Stored data
★ ★ ★

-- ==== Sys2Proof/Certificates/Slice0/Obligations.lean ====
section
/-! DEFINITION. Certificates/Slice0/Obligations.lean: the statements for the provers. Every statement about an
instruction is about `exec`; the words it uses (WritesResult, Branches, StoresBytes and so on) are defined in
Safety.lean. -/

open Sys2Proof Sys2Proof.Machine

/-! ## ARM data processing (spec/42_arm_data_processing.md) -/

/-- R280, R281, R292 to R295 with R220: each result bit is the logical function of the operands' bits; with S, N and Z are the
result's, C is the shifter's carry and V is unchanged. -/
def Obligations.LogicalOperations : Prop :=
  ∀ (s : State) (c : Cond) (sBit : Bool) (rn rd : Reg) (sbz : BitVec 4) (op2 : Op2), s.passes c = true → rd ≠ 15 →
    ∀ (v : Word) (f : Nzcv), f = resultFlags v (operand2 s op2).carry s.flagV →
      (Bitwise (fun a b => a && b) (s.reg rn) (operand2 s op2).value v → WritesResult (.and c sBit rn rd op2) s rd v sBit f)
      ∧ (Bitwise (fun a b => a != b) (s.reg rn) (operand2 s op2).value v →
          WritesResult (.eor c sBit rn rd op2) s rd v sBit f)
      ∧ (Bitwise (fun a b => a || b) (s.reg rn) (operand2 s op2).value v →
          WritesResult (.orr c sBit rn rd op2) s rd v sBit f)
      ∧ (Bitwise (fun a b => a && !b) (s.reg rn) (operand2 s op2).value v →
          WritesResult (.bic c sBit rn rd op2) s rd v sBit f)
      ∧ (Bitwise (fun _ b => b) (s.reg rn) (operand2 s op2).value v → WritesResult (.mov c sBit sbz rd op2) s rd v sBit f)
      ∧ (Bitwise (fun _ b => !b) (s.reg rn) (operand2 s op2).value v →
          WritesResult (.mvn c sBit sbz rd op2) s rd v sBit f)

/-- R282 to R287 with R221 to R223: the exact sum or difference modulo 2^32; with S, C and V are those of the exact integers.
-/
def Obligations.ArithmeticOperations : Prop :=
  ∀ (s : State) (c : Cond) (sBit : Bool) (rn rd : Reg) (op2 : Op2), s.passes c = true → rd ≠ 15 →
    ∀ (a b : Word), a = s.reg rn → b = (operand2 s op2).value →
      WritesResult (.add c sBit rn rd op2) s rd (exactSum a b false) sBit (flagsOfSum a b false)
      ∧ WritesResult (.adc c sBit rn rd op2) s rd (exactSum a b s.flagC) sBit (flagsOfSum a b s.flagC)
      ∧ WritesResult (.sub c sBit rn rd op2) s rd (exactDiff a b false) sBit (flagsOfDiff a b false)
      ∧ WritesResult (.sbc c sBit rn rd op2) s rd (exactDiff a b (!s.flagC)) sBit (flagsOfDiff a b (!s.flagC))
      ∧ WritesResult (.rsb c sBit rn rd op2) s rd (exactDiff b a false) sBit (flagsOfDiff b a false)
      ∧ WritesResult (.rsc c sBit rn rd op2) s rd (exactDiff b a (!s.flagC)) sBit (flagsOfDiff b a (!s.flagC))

★ ★ ★

■ PROMPT ■
In the records above, which lines hold the string "passes"? Copy each one.

■ WRITTEN SOLUTION ■
  ∀ (s : State) (c : Cond) (sBit : Bool) (rn rd : Reg) (sbz : BitVec 4) (op2 : Op2), s.passes c = true → rd ≠ 15 →
  ∀ (s : State) (c : Cond) (sBit : Bool) (rn rd : Reg) (op2 : Op2), s.passes c = true → rd ≠ 15 →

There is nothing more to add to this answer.